Triclosan and other nonpersistant chemicals have a short half-life; they are rapidly metabolized and could be totally excreted from the body in less than 24 h after exposure (Sandborgh-Englund et al. 2006). In our study, only one, spot urine sample was collected, so the misclassification of TC exposure is possible. However, stable, habitual lifestyle, and activity patterns may impact on stable exposure to triclosan and may represent individual’s general exposure level. Additionally, studies of temporal variability in urinary excretion of TCS have indicated reasonable temporal consistency in triclosan excretion (Lassen et al. 2013). Also, Pollack et al. 2016 demonstrated fair to good reliability for one urine sample for TCS. Second, since this is a cross-sectional study, the nature of this study does not allow the determination of causality of the observed associations.

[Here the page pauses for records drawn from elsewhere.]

-- ==== Sys2Proof/Machine/Step.lean ====
section
/-! DEFINITION. One step of the machine, and the placing of a command word where the next step takes it from. -/

namespace Sys2Proof.Machine

/-- One step: the next turn of one agent (42_command_sequencing.md R170). -/
def step (s : State) : Host.Outcome State Fault Refusal := nextTurn s

/-- `s` with a command word of `nbits` bits as its very next event: a write of it to CMD. The block fetches no
instruction (20_memory.md R71), so this is where a command comes from (log 14). -/
def State.withFetchWord (s : State) (nbits w : Nat) : State := scheduleWord s nbits w

end Sys2Proof.Machine
end

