-- ==== Sys2Proof/Machine/Core.lean ====
section
/-! DEFINITION. The machine as the host runs it. -/

def Sys2Proof.core : Host.Core := { State := Sys2Proof.Machine.State, Fault := Sys2Proof.Machine.Fault, Refusal := Sys2Proof.Machine.Refusal, step := Sys2Proof.Machine.step, reset := Sys2Proof.Machine.State.reset }
end

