/-- The interrupt output follows DONE_IE when a command ends, is low after an acceptance and after a write of 1 to
STATUS.DONE, and does not move when a dropped command sets OVR (60_exceptions.md R210). -/
def Obligations.InterruptFollowsCompletion : Prop :=
  (∀ (i : Instr) (s t : State), s.phase = .idle → exec i s = .next t → t.irq = s.doneIe) ∧
  (∀ (s : State) (w : Word), s.phase = .idle →
    (hostAccess Config.maxPixels ⟨0x000#26, .write (.word w)⟩ s).irq = false) ∧
  (∀ (s : State) (v : Word), v.getLsbD 1 = true →
    (hostAccess Config.maxPixels ⟨0x004#26, .write (.word v)⟩ s).irq = false) ∧
  (∀ (i : Instr) (s t : State), s.phase = .run → exec i s = .next t → t.irq = s.irq)

/-! ### The bus -/

/-- No READ has a side effect: a read changes nothing of the block, only the port's response and the model's own
number of free values (20_memory.md R61, R60). -/
def Obligations.ReadsHaveNoSideEffect : Prop :=
  ∀ (s : State) (a : Offset) (sz : Size),
    ∃ r n, hostAccess Config.maxPixels ⟨a, .read sz⟩ s = { s with resp := some r, draws := n }

/-- A bus error returns ERROR and changes no state, in a block of any capacity: a register access that is not 32 bits
wide or not 4-aligned; a buffer access that is misaligned or has an unbacked byte; a write to MONO or OUT; an
unmapped offset (20_memory.md R60). -/
def Obligations.BusErrorChangesNothing : Prop :=
  ∀ (cap : Nat) (s : State) (t : Transaction),
    ((windowOf t.addr = .reg ∧ (t.access.size ≠ .word ∨ t.addr.toNat % 4 ≠ 0)) ∨
     ((windowOf t.addr = .inBuf ∨ windowOf t.addr = .mono ∨ windowOf t.addr = .out) ∧
        (t.addr.toNat % t.access.size.bytes ≠ 0 ∨
          (windowOf t.addr).backed cap <
            t.addr.toNat - (windowOf t.addr).base + t.access.size.bytes)) ∨
     ((windowOf t.addr = .mono ∨ windowOf t.addr = .out) ∧ ∃ d, t.access = .write d) ∨
     windowOf t.addr = .unmapped) →
    hostAccess cap t s = { s with resp := some .error }

/-- A legal IN write stores the value's bytes, the one at the lowest offset being bits 7:0, and nothing else; a
legal IN read returns the sum of the bytes it covers times 2^(8k); so accesses of different widths see the same
bytes (20_memory.md R57). -/
def Obligations.InAccessesAreLittleEndian : Prop :=
  ∀ (s : State) (n : Nat),
    (∀ d : Data, n % d.size.bytes = 0 → n + d.size.bytes ≤ Config.maxPixels → s.phase = .idle →
      ∃ m, hostAccess Config.maxPixels ⟨BitVec.ofNat 26 (0x1000000 + n), .write d⟩ s =
          { s with inBuf := m, resp := some .okay } ∧
        (∀ k, k < d.size.bytes → ∃ b, Memory.read? m (n + k) = some b ∧
          b.toNat = (match d with
            | .byte v => v.toNat
            | .half v => v.toNat
            | .word v => v.toNat) / 2 ^ (8 * k) % 256) ∧
        ∀ k, k < n ∨ n + d.size.bytes ≤ k → Memory.read? m k = Memory.read? s.inBuf k) ∧
    ∀ (sz : Size) (bs : List Byte), n % sz.bytes = 0 → n + sz.bytes ≤ Config.maxPixels →
      bs.length = sz.bytes → (∀ k, k < sz.bytes → Memory.read? s.inBuf (n + k) = bs[k]?) →
      ∃ d : Data, d.size = sz ∧
        hostAccess Config.maxPixels ⟨BitVec.ofNat 26 (0x1000000 + n), .read sz⟩ s =
          { s with resp := some (.okayRead d), draws := s.draws + 1 } ∧
        (match d with
          | .byte v => v.toNat
          | .half v => v.toNat
          | .word v => v.toNat) =
          (List.range sz.bytes).foldl (fun acc k => acc + (bs.getD k 0#8).toNat * 2 ^ (8 * k)) 0

/-- After completion (BUSY = 0) host reads of MONO and OUT return exactly the bytes there; while BUSY = 1 every byte
of such a read is a free value, whatever the buffer holds; IN bytes are read exactly in both; a byte of any buffer
that has not been written is a free value. The bus read of each output window returns these bytes, for every
backed index (10_state.md R45; 20_memory.md R52, R56, R57, R63). The free values and their numbering are the model's
choice (log 7). -/
def Obligations.OutputReadsAreExactOnlyWhenIdle : Prop :=
  ∀ (s : State) (n : Nat),
    (s.phase = .idle → ∀ b, Memory.read? s.monoBuf n = some b → hostByte s .mono n = b) ∧
    (s.phase = .idle → ∀ b, Memory.read? s.outBuf n = some b → hostByte s .out n = b) ∧
    (∀ b, Memory.read? s.inBuf n = some b → hostByte s .inBuf n = b) ∧
    (s.phase = .run ∨ Memory.read? s.monoBuf n = none →
      hostByte s .mono n = Config.freeByte s.draws (0x2000000 + n)) ∧
    (s.phase = .run ∨ Memory.read? s.outBuf n = none →
      hostByte s .out n = Config.freeByte s.draws (0x3000000 + n)) ∧
    (Memory.read? s.inBuf n = none → hostByte s .inBuf n = Config.freeByte s.draws (0x1000000 + n)) ∧
    ∀ (sz : Size), n % sz.bytes = 0 →
      (n + sz.bytes ≤ Config.maxPixels →
        hostAccess Config.maxPixels ⟨BitVec.ofNat 26 (0x2000000 + n), .read sz⟩ s =
          { s with
            resp := some (.okayRead (Data.ofBytes sz (fun k => hostByte s .mono (n + k)))),
            draws := s.draws + 1 }) ∧
      (n + sz.bytes ≤ Config.outSize Config.maxPixels →
        hostAccess Config.maxPixels ⟨BitVec.ofNat 26 (0x3000000 + n), .read sz⟩ s =
          { s with
            resp := some (.okayRead (Data.ofBytes sz (fun k => hostByte s .out (n + k)))),
            draws := s.draws + 1 })

/-- A host write to IN while BUSY = 1 stores its bytes with an OKAY response and records HOST_MUTATED_INPUT; it changes
nothing else (20_memory.md R64). That the fault is recorded in a next state, and that a fault recorded earlier is not
replaced, is the model's reading (DEDUCED, log 9). -/
def Obligations.InWriteWhileBusyIsRecorded : Prop :=
  ∀ (s : State) (n : Nat) (d : Data), s.phase = .run → n % d.size.bytes = 0 →
    n + d.size.bytes ≤ Config.maxPixels →
    hostAccess Config.maxPixels ⟨BitVec.ofNat 26 (0x1000000 + n), .write d⟩ s =
      { s with
        inBuf := Memory.writeRun s.inBuf n d.bytes
        fault := some (s.fault.getD .hostMutatedInput)
        resp := some .okay }

/-- A host access at a system address reaches the block exactly inside `[BASE, BASE + 2^26)`, as a transaction at the
offset from BASE, a multiple of 2^26 (20_memory.md R51). That an access outside leaves the whole state as it was, the
response included, is the model's choice (log 8). -/
def Obligations.SystemAddressesReachTheBlock : Prop :=
  Config.base % 2 ^ 26 = 0 ∧
  ∀ (s : State) (addr : Nat) (x : Access),
    (∀ a : Offset, systemAccess Config.maxPixels Config.base (Config.base + a.toNat) x s =
      hostAccess Config.maxPixels ⟨a, x⟩ s) ∧
    (addr < Config.base ∨ Config.base + 2 ^ 26 ≤ addr →
      systemAccess Config.maxPixels Config.base addr x s = s)

/-- `CONFIG w, h, len` leaves the three registers at its operands, `ACK` clears DONE and nothing else
(30_encoding.md R87). -/
def Obligations.ConfigAndAckActAsTheirExpansions : Prop :=
  ∀ (s : State) (w h len : Word),
    (pseudoConfig w h len).foldl (fun t x => hostAccess Config.maxPixels x t) s =
      { s with width := w, height := h, inLen := len, resp := some .okay } ∧
    pseudoAck.foldl (fun t x => hostAccess Config.maxPixels x t) s =
      { s with done := false, resp := some .okay }

/-! ### Whole-machine rules -/

/-- While a command runs, no host access changes the engine's state, its latched operands, MONO, OUT, ERR or OUT_LEN:
a configuration write is stored and changes none of them (10_state.md R41, 20_memory.md R58, 42_command_sequencing.md
R161). IN is not among them: a write to it lands and breaks the host's duty (20_memory.md R64, 70_reset_and_hazards.md
R244). -/
def Obligations.HostAccessesLeaveTheEngineSideAlone : Prop :=
  ∀ (s : State) (t : Transaction), s.phase = .run →
    s.toBlock.KeepsEngineSide (hostAccess Config.maxPixels t s).toBlock

/-- No step of the engine, at any grain, touches the host's registers, IN, OVR or the model's own fields
(20_memory.md R58, R65; 10_state.md R34). -/
def Obligations.EngineLeavesTheHostSideAlone : Prop :=
  ∀ s t : Block,
    commandRest Config.maxPixels s = .next t ∨ stageRest Config.maxPixels s = .next t ∨
      visitStep Config.maxPixels s = .next t →
    s.KeepsHostSide t ∧ t.ovr = s.ovr

/-- OVR is sticky: a step sets it only by a CMD write while busy, and clears it only by a STATUS write with bit 2 set
or by a reset (10_state.md R22, R34). It is stated for every schedule: an access by block offset, one by system
address, and no event left. -/
def Obligations.OvrChangesOnlyAsTheSpecSays : Prop :=
  ∀ s t : State, step s = .next t →
    (s.ovr = false → t.ovr = true →
      s.phase = .run ∧
        ((∃ w, s.sched.head? = some (.command w)) ∨
          ∃ tr, s.nextTransaction? = some tr ∧ tr.isCmdWrite = true)) ∧
    (s.ovr = true → t.ovr = false →
      s.sched.head? = some .reset ∨ ∃ tr, s.nextTransaction? = some tr ∧ tr.clears 2 = true)

/-- DONE: a step sets it only where a command ends in that step, and clears it only by a STATUS write with bit 1 set,
by an acceptance, or by a reset (10_state.md R22, R34). It is stated for every schedule: an access by block offset,
one by system address, and no event left, where a running command runs on. -/
def Obligations.DoneChangesOnlyAsTheSpecSays : Prop :=
  ∀ s t : State, step s = .next t →
    (s.done = false → t.done = true → t.phase = .idle ∧
      (s.phase = .run ∧ (s.sched = [] ∨ s.sched.head? = some .engine ∨ s.sched.head? = some .engineStage ∨
          s.sched.head? = some .engineVisit) ∨
        s.phase = .idle ∧ ∃ w, s.sched.head? = some (.command w))) ∧
    (s.done = true → t.done = false →
      s.sched.head? = some .reset ∨ (∃ tr, s.nextTransaction? = some tr ∧ tr.clears 1 = true) ∨
      (s.phase = .idle ∧ t.phase = .run ∧
        ((∃ w, s.sched.head? = some (.command w)) ∨
          ∃ tr, s.nextTransaction? = some tr ∧ tr.isCmdWrite = true)))

/-- Every step keeps the invariant: buffers in canonical form and inside their sizes, `BUSY = 1 => DONE = 0 and
ERR = 0`, ERR at most 3, the direction that of the row, and a running command's position one its stages have
(10_state.md R22, R31, R40; 42_command_sequencing.md R165, R169). -/
def Obligations.StepKeepsTheInvariant : Prop :=
  ∀ s t : State, s.Inv Config.maxPixels → step s = .next t → t.Inv Config.maxPixels

/-- From a state that meets the invariant no step is refused, a step faults only with the recorded fault, and a step
records a fault only where the rules name one: UNINIT_INPUT where an IN byte below MAX_PIXELS has not been written,
HOST_MUTATED_INPUT where the host writes IN while BUSY = 1; a recorded fault stays (10_state.md R46;
20_memory.md R64, R74; 42_command_sequencing.md R169, R170; 60_exceptions.md R205). What a step answers and what it
records is the model's reading (log 9), the refusal outside the invariant its choice (log 10). -/
def Obligations.StepStopsOnlyOnTheModelFaults : Prop :=
  ∀ s : State, s.Inv Config.maxPixels →
    (∀ r, step s ≠ .refused r) ∧
    (∀ r, step s = .fault r → s.fault = some r) ∧
    ∀ t, step s = .next t →
      (∀ r, s.fault = some r → t.fault = some r) ∧
      ∀ r, s.fault = none → t.fault = some r →
        (r = .uninitInput ∧ ∃ n, n < Config.maxPixels ∧ Memory.read? s.inBuf n = none) ∨
        (r = .hostMutatedInput ∧ s.phase = .run ∧
          ∃ tr d, s.nextTransaction? = some tr ∧ windowOf tr.addr = .inBuf ∧ tr.access = .write d)

/-- A running command ends: from a state that meets the invariant the rest of the command gives an idle state with
DONE set, whether it ends with an error or completes; only where its checks pass must its input bytes have been written
(42_command_sequencing.md R169: "Every accepted command completes after finitely many engine steps"; 20_memory.md
R74). -/
def Obligations.RunningCommandEnds : Prop :=
  ∀ s : Block, s.Inv Config.maxPixels → s.phase = .run →
    (s.Validated Config.maxPixels → s.inBuf.covers s.pixels) →
    ∃ t, commandRest Config.maxPixels s = .next t ∧ t.phase = .idle ∧ t.done = true

/-- The atomic command and the staged one are the same: `exec` of a command while idle is its acceptance followed by
the engine's stages to the end, with the same state or the same fault (42_command_sequencing.md R169). -/
def Obligations.AtomicCommandIsTheStagedCommand : Prop :=
  ∀ (i : Instr) (s : State), s.phase = .idle →
    exec i s = s.onBlock (commandRest Config.maxPixels (s.accept (Op.of i)))

/-- The finest grain gives the same results as the coarsest: visit by visit, a running command comes to the state, or
the fault, that the rest of the command gives at once (42_command_sequencing.md R170; 92_eei_decisions.md D31: "a
finer model must give the same results"). -/
def Obligations.VisitGrainGivesTheSameResult : Prop :=
  ∀ s : Block, s.Inv Config.maxPixels → s.phase = .run →
    ∃ n, ∀ fuel, n ≤ fuel → runVisits Config.maxPixels fuel s = commandRest Config.maxPixels s

/-! ### Host programs -/

/-- `ISSUE w` and the pseudo-instructions named after the commands issue the command; `LOAD8` and `FILL8` leave their
bytes in IN, in order and nowhere else, whatever the phase: while BUSY = 1 the fault of R64 is recorded with them
(30_encoding.md R87; 42_command_sequencing.md R160, R161; 20_memory.md R57, R64; log 9). -/
def Obligations.IssueAndLoadActAsTheirExpansions : Prop :=
  ∀ s : State,
    (∀ w : Word,
      (s.phase = .idle → (pseudoIssue w).foldl (fun t x => hostAccess Config.maxPixels x t) s =
        { s with toBlock := s.accept (Op.of (decode w)), resp := some .okay }) ∧
      (s.phase = .run → (pseudoIssue w).foldl (fun t x => hostAccess Config.maxPixels x t) s =
        { s with ovr := true, resp := some .okay })) ∧
    (∀ i : Instr, i.wf = true → s.phase = .idle →
      (pseudoCommand i).foldl (fun t x => hostAccess Config.maxPixels x t) s =
        { s with toBlock := s.accept (Op.of i), resp := some .okay }) ∧
    (∀ (n : Nat) (bs : List Byte), bs ≠ [] → n + bs.length ≤ Config.maxPixels →
      ∃ m, (pseudoLoad8 n bs).foldl (fun t x => hostAccess Config.maxPixels x t) s =
          { s with
            inBuf := m
            fault := if s.phase = .run then some (s.fault.getD .hostMutatedInput) else s.fault
            resp := some .okay } ∧
        (∀ k, k < bs.length → Memory.read? m (n + k) = bs[k]?) ∧
        ∀ k, k < n ∨ n + bs.length ≤ k → Memory.read? m k = Memory.read? s.inBuf k) ∧
    ∀ (n c : Nat) (v : Byte), 0 < c → n + c ≤ Config.maxPixels →
      ∃ m, (pseudoFill8 n c v).foldl (fun t x => hostAccess Config.maxPixels x t) s =
          { s with
            inBuf := m
            fault := if s.phase = .run then some (s.fault.getD .hostMutatedInput) else s.fault
            resp := some .okay } ∧
        (∀ k, k < c → Memory.read? m (n + k) = some v) ∧
        ∀ k, k < n ∨ n + c ≤ k → Memory.read? m k = Memory.read? s.inBuf k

The present study was conducted among men from infertility clinic, so it may limit the generalization the results to the general population. To limit this disadvantage, we recruit only men with normal semen parameters according to WHO classification (WHO 2010) (Jurewicz et al. 2014).

This is the first study, which assesses the semen quality, sperm DNA measures, level of reproductive hormones, and the total disomy in one study. Additionally, the total sperm disomy and sperm DNA damage were not analyzed in relation to triclosan exposure. A detailed questionnaire performed among study participants allowed for control of confounding factors. Also, the smoking status was confirmed by analyses the level of cotinine in saliva.

In conclusion, we have investigated the association between exposure to triclosan and male fertility measured by semen quality parameters, sperm DNA damage, total sperm disomy, and the level of reproductive hormones. We observed that triclosan exposure can increase the percentage of sperm with abnormal morphology. These findings provide one of the first evidence of adverse effects of triclosan exposure on male fertility. The results of the current study support the hypothesis that endocrine-disrupting chemicals are important factors for declining male semen quality. Those findings need to be confirmed in future studies.